WHAT YOU SHOULD DO: Pick every line from the data that holds the word "moduleContained".
>>>
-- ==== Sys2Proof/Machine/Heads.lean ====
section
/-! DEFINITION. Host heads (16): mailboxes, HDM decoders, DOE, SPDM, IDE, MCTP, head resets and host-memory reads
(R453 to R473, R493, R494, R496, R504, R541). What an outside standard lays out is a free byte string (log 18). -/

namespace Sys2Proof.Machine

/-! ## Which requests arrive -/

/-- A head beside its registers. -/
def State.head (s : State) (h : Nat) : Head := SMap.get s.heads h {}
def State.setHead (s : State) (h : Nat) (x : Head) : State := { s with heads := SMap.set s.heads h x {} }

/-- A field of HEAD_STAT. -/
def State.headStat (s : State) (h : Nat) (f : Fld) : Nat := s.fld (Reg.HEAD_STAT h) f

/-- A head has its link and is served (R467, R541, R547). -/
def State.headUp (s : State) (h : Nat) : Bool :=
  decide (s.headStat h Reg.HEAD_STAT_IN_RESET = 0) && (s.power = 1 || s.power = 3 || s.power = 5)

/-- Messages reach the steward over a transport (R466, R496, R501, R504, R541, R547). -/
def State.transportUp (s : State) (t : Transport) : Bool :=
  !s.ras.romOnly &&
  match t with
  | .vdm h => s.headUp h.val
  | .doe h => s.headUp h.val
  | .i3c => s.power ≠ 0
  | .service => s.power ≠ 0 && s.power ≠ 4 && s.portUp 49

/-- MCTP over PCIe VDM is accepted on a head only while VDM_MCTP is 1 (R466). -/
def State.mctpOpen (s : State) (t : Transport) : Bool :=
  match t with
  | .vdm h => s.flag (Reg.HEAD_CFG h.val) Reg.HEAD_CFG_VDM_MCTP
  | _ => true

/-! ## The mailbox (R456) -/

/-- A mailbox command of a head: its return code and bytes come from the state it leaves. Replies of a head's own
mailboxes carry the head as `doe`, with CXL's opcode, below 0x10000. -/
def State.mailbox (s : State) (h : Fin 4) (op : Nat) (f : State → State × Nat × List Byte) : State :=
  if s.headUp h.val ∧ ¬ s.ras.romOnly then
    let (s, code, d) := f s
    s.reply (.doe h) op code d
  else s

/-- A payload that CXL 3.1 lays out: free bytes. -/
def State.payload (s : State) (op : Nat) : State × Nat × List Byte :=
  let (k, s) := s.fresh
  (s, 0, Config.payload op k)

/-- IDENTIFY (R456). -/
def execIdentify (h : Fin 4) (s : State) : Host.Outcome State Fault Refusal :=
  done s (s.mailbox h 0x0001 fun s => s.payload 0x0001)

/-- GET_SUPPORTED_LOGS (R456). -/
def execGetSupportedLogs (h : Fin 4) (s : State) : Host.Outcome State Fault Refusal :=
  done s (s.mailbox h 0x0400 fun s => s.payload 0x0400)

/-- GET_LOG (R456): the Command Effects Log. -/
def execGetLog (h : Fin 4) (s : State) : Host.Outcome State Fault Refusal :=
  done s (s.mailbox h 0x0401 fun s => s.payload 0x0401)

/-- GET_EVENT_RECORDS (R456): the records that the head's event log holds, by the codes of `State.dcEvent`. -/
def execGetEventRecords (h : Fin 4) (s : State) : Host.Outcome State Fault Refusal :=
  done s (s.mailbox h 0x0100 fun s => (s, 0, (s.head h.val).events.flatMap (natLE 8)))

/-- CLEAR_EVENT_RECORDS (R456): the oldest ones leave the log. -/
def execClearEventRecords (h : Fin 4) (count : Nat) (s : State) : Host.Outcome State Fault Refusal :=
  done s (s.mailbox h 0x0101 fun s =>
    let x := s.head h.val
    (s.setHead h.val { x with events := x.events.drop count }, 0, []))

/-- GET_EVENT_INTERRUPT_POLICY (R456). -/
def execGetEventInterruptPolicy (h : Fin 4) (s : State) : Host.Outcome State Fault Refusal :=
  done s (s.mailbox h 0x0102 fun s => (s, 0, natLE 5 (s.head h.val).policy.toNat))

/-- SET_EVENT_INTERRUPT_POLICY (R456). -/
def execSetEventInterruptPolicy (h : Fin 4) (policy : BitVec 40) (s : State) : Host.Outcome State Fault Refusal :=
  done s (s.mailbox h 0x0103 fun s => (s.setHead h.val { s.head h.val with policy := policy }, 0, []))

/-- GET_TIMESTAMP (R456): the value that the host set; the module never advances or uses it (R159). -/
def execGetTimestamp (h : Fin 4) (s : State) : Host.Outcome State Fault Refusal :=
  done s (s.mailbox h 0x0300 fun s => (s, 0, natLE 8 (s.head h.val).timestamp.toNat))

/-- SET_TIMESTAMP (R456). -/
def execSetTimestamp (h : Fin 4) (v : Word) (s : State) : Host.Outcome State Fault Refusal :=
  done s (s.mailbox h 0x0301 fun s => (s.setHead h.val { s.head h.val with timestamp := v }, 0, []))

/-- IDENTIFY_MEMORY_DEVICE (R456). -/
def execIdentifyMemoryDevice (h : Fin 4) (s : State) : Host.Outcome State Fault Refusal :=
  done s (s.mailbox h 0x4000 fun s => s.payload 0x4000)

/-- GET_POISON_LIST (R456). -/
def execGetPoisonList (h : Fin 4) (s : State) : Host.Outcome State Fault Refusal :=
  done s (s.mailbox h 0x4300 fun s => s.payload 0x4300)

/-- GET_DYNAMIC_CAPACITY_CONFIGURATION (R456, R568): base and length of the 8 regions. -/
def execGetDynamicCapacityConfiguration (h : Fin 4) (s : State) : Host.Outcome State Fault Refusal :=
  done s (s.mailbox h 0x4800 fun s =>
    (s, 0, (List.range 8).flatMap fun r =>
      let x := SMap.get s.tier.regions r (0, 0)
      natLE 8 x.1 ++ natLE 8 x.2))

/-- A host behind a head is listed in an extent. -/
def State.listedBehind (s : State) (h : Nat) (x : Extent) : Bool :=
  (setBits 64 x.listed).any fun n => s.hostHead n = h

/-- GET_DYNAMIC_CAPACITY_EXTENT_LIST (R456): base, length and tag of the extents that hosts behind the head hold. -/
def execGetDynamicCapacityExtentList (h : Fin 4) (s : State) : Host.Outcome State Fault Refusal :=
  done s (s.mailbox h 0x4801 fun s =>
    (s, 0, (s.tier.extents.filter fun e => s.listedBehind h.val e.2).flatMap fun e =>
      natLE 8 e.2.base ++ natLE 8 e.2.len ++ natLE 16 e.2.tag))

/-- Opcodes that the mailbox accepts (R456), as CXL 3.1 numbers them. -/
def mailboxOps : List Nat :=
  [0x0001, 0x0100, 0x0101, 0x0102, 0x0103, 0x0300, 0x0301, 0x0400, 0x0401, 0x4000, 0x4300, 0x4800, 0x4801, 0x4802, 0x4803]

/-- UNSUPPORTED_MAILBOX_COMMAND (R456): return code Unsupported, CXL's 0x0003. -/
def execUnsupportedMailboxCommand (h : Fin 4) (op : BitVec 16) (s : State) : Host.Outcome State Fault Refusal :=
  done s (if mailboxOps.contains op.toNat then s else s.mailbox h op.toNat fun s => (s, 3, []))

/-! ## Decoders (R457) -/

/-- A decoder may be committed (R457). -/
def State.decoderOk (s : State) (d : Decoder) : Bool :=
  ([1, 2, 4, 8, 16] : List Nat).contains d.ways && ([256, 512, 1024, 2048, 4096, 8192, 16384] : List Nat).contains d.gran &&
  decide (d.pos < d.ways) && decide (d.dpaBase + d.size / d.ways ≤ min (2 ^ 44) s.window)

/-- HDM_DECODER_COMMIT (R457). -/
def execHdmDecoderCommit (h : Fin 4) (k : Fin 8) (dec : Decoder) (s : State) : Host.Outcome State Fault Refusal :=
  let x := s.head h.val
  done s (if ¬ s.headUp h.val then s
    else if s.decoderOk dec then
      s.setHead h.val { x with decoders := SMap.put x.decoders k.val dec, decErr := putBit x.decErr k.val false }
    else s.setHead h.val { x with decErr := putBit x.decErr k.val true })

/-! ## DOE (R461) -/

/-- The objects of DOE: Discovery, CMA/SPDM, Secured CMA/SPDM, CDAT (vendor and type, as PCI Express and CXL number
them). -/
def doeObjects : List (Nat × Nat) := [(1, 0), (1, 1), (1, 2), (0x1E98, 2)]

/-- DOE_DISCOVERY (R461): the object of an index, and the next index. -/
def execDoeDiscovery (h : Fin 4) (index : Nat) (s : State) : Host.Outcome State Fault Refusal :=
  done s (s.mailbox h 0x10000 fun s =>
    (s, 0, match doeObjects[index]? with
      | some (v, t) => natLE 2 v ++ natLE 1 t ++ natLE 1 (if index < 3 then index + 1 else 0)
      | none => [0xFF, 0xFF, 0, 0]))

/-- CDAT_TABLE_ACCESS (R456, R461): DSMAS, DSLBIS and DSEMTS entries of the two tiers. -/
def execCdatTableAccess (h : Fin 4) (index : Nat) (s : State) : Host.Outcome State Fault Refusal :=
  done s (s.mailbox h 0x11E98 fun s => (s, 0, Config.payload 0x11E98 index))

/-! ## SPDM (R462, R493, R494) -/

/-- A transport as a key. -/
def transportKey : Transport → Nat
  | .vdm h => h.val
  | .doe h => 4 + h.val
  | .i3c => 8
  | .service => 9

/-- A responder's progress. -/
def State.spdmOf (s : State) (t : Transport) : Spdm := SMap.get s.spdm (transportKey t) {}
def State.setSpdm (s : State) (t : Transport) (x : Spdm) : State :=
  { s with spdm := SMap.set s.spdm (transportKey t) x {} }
<<<
>>>
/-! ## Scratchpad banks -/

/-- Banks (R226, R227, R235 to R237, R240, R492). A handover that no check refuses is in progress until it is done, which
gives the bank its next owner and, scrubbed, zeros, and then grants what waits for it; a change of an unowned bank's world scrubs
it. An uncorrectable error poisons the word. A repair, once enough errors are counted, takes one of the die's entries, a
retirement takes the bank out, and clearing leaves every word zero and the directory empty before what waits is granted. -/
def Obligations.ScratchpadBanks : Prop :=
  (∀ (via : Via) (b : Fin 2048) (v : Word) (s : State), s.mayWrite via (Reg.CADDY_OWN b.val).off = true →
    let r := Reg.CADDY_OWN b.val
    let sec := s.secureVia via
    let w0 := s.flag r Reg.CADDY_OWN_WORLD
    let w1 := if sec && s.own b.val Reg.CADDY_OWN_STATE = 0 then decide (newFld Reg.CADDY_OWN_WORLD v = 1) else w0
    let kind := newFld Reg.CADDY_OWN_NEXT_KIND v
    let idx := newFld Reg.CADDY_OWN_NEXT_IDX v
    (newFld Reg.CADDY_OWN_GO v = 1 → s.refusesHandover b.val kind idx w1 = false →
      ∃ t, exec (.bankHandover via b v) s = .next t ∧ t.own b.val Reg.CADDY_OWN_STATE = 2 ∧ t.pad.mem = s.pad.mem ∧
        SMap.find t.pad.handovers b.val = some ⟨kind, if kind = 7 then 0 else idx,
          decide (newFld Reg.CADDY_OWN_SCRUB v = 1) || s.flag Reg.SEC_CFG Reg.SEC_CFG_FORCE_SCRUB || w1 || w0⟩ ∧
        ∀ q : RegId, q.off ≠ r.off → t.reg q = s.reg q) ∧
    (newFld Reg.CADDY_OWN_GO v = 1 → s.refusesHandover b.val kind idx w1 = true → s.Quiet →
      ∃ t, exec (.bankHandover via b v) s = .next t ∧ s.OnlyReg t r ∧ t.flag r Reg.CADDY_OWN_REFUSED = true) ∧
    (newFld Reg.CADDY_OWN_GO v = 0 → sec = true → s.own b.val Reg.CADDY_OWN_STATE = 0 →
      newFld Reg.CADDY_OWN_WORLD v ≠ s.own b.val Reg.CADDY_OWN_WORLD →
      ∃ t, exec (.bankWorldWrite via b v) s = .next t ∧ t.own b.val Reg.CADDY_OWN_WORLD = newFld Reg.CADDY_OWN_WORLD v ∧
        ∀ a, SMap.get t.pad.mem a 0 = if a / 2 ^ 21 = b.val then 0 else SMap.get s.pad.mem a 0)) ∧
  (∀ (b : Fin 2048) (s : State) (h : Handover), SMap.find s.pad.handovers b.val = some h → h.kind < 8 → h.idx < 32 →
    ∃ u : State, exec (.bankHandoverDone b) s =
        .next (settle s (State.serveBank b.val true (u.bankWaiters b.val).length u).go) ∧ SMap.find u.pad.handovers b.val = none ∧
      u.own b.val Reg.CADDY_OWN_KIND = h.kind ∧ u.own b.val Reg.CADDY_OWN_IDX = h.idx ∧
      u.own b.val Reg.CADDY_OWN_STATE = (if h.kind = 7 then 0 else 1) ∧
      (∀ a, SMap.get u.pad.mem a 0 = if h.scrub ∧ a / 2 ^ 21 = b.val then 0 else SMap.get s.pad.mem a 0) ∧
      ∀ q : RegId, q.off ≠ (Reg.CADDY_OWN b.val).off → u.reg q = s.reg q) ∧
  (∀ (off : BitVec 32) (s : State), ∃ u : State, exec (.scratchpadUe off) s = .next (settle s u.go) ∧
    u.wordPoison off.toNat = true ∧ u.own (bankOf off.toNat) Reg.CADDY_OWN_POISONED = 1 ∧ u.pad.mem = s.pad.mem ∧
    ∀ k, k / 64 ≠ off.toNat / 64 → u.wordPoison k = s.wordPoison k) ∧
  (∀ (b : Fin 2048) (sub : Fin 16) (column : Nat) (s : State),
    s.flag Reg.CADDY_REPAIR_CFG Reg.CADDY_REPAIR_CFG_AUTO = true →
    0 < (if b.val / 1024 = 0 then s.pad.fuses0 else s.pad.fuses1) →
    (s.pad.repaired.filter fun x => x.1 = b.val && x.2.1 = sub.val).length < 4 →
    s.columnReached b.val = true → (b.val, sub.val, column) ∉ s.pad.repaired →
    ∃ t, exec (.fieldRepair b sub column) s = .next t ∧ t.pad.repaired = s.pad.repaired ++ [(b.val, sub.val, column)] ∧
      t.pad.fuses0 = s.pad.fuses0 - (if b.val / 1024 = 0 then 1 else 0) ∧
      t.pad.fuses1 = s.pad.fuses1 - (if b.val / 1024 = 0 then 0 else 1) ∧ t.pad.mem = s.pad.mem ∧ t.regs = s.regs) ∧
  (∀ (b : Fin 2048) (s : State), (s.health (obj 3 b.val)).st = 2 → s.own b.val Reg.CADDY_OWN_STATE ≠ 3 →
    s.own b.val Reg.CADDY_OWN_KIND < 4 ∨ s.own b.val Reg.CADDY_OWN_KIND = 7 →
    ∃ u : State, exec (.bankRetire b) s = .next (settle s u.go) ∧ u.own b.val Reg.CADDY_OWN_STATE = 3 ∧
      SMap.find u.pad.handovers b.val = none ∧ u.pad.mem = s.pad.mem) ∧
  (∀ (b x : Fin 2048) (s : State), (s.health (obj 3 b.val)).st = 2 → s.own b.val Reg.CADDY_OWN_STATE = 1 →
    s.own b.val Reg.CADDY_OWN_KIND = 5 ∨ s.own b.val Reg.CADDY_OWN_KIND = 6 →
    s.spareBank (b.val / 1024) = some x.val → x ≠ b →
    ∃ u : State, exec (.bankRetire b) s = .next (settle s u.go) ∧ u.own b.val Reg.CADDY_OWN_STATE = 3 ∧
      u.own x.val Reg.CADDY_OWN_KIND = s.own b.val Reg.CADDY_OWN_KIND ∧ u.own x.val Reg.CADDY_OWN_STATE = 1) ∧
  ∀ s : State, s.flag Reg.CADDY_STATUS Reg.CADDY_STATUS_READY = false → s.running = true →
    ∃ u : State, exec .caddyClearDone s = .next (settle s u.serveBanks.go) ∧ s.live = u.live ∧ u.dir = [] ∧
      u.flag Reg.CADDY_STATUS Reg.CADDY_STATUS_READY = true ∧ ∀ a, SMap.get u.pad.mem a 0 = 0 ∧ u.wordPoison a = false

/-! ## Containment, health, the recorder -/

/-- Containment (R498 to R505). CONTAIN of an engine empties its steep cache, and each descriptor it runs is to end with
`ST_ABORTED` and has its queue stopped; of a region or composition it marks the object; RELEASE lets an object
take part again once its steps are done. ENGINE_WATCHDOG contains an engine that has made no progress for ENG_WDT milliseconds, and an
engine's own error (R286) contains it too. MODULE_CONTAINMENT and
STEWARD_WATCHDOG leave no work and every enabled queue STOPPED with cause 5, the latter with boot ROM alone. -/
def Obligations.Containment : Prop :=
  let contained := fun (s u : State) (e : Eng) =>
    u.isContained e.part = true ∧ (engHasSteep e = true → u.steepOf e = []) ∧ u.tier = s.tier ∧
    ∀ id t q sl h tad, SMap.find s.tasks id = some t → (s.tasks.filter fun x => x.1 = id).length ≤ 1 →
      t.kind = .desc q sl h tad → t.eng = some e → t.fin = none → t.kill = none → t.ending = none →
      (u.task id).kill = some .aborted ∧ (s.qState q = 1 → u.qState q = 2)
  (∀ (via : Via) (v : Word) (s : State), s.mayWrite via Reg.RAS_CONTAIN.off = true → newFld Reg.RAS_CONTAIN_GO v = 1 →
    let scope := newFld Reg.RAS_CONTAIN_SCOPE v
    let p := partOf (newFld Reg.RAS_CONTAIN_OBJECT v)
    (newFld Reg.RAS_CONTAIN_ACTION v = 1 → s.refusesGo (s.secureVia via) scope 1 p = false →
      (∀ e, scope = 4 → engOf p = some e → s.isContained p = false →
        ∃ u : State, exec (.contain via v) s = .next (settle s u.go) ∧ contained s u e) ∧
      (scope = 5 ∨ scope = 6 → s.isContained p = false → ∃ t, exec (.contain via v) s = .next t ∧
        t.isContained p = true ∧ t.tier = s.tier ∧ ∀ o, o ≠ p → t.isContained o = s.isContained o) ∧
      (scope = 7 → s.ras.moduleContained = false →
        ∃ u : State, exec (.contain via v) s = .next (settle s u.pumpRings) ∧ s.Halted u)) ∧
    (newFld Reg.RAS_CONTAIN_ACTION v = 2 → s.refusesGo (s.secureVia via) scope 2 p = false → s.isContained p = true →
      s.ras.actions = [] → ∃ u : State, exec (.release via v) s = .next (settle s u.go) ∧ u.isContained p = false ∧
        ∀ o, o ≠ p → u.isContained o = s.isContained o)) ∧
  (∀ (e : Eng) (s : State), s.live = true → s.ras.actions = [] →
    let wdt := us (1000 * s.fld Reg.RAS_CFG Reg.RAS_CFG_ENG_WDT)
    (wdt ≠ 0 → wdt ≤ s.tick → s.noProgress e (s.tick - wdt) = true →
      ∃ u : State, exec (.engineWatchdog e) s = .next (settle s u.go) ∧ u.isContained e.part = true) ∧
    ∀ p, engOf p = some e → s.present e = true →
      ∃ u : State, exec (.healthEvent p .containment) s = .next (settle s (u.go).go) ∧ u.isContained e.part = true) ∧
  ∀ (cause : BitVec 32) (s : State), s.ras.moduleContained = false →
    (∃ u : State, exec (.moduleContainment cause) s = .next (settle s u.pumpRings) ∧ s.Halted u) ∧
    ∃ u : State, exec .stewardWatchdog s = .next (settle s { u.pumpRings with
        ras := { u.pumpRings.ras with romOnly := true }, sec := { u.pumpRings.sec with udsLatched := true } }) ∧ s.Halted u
<<<
YOUR SOLUTION:
      (scope = 7 → s.ras.moduleContained = false →
  ∀ (cause : BitVec 32) (s : State), s.ras.moduleContained = false →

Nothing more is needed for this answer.